===== THE INPUT
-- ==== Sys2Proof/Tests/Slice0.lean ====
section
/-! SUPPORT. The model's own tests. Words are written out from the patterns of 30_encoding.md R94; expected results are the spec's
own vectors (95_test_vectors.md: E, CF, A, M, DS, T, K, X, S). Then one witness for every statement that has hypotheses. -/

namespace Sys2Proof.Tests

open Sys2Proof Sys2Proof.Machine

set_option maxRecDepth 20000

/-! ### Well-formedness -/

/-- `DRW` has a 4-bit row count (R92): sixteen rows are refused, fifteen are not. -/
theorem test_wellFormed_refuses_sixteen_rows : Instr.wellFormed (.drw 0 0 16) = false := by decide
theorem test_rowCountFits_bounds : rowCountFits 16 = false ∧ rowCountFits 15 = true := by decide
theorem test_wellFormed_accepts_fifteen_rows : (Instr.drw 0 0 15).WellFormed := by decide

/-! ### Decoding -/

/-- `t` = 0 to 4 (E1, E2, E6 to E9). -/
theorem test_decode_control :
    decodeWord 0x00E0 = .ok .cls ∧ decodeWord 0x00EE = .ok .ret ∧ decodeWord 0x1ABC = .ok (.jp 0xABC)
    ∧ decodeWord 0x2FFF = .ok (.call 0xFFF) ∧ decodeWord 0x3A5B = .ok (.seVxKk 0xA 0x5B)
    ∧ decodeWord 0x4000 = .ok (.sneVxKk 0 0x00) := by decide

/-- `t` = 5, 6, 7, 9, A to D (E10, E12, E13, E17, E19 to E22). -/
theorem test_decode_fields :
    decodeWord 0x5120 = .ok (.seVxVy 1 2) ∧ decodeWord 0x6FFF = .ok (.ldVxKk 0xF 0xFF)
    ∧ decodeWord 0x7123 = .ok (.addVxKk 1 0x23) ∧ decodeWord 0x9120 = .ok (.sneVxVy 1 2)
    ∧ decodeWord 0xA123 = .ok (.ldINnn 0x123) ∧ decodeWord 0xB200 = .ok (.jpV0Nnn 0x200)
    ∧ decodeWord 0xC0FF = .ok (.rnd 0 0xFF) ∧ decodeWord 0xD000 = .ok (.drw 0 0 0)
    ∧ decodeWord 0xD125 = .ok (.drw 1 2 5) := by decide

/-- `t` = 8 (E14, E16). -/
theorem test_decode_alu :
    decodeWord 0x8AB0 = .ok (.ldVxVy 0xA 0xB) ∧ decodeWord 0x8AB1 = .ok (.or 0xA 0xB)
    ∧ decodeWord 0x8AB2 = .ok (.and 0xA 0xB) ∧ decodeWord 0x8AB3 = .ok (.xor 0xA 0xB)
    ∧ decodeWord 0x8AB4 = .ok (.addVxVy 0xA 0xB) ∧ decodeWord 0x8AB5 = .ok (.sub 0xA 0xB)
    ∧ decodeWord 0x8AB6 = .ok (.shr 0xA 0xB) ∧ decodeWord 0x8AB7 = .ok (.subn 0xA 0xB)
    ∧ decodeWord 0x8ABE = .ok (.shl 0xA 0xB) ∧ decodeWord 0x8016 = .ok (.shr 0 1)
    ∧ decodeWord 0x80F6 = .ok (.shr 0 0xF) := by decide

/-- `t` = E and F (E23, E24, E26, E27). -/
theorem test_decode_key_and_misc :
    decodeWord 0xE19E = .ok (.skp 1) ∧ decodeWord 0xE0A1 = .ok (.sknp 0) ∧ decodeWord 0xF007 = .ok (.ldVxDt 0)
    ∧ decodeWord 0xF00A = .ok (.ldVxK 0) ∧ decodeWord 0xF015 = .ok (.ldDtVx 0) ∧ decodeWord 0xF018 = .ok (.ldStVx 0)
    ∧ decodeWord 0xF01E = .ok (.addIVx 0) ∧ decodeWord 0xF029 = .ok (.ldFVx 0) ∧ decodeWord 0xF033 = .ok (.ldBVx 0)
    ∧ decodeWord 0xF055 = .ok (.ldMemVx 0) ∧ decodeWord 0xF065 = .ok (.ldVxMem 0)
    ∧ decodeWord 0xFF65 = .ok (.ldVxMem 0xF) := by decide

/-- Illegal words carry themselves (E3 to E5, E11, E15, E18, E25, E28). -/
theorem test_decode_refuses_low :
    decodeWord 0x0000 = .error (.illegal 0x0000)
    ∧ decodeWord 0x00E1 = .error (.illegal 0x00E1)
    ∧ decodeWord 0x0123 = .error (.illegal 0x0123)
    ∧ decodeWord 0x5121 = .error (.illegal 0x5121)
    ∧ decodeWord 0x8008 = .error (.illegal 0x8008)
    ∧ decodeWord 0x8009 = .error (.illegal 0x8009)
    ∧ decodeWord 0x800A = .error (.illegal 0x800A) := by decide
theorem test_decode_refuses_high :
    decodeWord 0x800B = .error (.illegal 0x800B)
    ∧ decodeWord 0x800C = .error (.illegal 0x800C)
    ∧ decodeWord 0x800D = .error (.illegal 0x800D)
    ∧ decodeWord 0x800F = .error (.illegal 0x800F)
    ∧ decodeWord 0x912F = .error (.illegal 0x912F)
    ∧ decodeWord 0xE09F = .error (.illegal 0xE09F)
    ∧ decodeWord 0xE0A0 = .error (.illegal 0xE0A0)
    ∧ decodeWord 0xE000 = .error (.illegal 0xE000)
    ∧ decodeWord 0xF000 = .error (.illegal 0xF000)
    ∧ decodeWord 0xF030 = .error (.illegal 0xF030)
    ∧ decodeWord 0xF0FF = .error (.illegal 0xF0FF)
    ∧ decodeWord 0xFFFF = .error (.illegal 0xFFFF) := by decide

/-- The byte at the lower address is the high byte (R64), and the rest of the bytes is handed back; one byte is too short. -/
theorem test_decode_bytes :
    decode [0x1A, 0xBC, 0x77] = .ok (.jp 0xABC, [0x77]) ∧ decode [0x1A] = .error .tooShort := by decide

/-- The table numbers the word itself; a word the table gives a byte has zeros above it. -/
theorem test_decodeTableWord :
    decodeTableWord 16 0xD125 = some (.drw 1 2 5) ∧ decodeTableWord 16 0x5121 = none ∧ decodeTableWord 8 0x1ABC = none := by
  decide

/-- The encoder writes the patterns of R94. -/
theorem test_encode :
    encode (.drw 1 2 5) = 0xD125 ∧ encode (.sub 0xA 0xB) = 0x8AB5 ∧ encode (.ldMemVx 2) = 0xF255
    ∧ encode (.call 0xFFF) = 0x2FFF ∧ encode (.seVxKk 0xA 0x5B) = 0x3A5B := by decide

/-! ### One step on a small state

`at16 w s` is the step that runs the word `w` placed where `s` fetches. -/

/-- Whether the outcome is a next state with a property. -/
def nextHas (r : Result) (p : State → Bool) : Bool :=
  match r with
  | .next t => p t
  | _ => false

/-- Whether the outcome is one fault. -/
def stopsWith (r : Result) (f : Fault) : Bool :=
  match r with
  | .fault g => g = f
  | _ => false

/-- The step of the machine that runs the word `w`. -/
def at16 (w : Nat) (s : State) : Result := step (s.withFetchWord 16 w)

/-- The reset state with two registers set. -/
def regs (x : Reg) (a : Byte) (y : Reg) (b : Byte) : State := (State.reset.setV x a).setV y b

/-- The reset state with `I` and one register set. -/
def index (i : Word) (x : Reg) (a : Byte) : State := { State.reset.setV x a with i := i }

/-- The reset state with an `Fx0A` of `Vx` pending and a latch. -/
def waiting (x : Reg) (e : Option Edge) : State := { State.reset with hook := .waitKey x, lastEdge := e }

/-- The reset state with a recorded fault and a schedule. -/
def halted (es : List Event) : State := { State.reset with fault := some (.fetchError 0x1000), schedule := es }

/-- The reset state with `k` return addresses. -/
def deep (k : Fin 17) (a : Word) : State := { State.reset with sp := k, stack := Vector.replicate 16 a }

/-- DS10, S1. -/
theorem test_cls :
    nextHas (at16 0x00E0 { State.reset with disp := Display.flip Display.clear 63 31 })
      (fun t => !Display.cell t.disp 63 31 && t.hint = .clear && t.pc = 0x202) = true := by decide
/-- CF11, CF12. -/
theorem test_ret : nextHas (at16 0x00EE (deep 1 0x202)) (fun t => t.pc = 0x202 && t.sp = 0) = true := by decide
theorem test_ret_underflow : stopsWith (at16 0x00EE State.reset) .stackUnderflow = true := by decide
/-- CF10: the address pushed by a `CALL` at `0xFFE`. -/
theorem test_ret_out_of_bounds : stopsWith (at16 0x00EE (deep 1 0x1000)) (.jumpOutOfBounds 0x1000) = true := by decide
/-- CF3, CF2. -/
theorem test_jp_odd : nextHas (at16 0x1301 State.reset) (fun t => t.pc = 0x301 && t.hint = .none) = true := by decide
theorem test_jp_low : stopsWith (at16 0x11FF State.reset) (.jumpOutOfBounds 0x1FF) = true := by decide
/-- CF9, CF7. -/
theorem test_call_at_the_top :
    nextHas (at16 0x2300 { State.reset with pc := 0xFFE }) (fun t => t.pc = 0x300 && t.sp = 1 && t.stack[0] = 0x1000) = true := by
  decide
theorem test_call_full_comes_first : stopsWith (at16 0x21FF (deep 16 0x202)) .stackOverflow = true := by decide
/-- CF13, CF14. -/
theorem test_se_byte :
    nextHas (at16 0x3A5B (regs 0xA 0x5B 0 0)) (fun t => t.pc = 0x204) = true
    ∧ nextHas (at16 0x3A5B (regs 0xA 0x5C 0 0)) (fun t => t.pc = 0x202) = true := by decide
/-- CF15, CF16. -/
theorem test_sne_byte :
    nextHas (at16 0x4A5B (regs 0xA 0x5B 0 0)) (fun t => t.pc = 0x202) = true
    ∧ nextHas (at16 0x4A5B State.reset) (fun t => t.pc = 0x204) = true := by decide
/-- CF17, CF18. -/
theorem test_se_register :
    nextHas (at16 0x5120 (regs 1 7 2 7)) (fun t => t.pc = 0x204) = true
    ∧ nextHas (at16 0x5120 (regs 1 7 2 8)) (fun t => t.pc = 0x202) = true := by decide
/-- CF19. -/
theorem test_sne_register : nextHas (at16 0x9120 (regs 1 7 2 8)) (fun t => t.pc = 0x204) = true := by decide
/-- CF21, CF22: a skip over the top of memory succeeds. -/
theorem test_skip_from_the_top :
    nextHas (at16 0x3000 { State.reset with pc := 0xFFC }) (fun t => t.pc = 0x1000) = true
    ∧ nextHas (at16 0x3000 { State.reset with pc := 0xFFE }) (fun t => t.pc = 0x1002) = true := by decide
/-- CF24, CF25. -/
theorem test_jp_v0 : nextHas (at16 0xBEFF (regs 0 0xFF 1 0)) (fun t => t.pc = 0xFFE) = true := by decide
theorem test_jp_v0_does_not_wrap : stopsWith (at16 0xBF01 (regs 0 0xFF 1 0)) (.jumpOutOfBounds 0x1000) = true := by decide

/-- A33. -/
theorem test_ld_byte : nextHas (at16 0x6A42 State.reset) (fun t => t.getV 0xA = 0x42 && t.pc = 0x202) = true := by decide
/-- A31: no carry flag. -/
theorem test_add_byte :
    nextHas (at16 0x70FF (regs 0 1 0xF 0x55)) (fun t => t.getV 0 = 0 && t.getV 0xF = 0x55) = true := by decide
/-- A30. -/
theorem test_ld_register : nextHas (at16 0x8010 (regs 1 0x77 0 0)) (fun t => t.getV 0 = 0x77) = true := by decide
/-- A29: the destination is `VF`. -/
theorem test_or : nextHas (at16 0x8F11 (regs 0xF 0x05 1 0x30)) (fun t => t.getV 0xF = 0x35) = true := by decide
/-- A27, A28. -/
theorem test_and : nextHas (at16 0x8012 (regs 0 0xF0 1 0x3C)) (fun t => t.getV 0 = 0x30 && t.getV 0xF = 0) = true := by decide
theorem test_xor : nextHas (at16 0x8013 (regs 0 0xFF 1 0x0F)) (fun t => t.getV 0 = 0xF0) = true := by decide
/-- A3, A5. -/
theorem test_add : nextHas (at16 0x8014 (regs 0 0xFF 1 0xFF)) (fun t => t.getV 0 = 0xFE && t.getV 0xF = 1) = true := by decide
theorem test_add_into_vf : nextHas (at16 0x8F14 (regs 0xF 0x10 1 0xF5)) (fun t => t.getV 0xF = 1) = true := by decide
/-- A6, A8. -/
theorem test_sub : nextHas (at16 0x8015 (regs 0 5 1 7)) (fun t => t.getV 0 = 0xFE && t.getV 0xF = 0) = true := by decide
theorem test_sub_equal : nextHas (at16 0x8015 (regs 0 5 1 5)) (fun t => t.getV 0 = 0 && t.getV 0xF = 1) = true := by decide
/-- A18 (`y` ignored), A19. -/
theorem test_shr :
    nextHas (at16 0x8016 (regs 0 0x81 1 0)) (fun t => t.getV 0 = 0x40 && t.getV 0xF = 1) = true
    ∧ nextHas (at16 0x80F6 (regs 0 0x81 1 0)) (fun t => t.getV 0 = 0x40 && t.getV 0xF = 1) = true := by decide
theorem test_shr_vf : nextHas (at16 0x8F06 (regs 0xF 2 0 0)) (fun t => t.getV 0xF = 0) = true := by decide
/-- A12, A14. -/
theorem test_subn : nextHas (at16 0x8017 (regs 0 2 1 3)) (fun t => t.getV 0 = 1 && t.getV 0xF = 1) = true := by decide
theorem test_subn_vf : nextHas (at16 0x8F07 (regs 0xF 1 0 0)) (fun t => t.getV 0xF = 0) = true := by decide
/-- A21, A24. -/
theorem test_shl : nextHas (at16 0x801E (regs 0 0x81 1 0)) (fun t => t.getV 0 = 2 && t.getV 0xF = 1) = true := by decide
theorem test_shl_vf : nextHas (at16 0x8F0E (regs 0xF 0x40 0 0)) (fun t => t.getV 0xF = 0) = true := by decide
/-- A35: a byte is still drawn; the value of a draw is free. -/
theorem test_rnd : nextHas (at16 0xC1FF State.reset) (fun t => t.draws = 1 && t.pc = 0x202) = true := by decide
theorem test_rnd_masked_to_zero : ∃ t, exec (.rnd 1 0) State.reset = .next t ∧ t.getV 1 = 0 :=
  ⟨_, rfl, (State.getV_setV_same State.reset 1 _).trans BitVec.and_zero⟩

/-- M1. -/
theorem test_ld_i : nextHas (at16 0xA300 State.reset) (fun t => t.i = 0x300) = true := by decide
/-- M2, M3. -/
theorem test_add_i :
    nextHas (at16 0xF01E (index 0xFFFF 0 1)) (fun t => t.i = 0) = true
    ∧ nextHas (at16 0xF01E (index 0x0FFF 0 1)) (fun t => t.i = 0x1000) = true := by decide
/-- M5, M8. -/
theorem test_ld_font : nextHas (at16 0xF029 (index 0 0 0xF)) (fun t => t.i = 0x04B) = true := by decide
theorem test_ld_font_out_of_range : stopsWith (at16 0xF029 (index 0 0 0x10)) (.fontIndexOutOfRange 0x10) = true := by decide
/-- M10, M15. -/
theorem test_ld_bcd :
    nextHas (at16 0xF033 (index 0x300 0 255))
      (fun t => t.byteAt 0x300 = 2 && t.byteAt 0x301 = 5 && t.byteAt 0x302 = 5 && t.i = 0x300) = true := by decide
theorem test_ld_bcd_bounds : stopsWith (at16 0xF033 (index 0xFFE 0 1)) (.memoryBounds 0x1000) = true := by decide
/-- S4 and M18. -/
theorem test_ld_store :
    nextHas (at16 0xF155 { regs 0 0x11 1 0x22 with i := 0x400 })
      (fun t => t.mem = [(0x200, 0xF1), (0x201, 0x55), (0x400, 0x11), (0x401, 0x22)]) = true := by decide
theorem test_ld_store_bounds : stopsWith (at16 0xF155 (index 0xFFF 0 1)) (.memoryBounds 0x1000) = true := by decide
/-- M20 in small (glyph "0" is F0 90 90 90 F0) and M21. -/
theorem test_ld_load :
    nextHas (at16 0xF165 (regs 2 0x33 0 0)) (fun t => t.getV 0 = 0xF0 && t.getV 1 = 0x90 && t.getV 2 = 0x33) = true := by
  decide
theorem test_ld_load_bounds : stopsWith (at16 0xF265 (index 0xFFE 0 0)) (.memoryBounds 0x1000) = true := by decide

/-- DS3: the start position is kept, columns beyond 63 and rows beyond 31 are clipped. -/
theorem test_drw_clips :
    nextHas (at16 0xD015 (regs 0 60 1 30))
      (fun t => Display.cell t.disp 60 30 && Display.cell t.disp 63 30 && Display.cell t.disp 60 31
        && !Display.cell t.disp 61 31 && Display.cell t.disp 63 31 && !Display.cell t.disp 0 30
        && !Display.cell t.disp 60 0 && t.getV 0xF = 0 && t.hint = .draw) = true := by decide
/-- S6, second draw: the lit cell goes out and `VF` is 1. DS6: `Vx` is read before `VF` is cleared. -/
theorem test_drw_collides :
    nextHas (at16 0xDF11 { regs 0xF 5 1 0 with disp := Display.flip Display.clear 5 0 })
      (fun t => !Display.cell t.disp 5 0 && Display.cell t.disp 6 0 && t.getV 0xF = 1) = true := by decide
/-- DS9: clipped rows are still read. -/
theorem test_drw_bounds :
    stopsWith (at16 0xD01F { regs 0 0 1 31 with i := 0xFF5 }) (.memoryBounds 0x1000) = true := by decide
==========
• [GOAL OF THE EXERCISE]: I need each line from the listing where the word "schedule" occurs.

• [WRITTEN RESPONSE]:
/-- The reset state with a recorded fault and a schedule. -/
def halted (es : List Event) : State := { State.reset with fault := some (.fetchError 0x1000), schedule := es }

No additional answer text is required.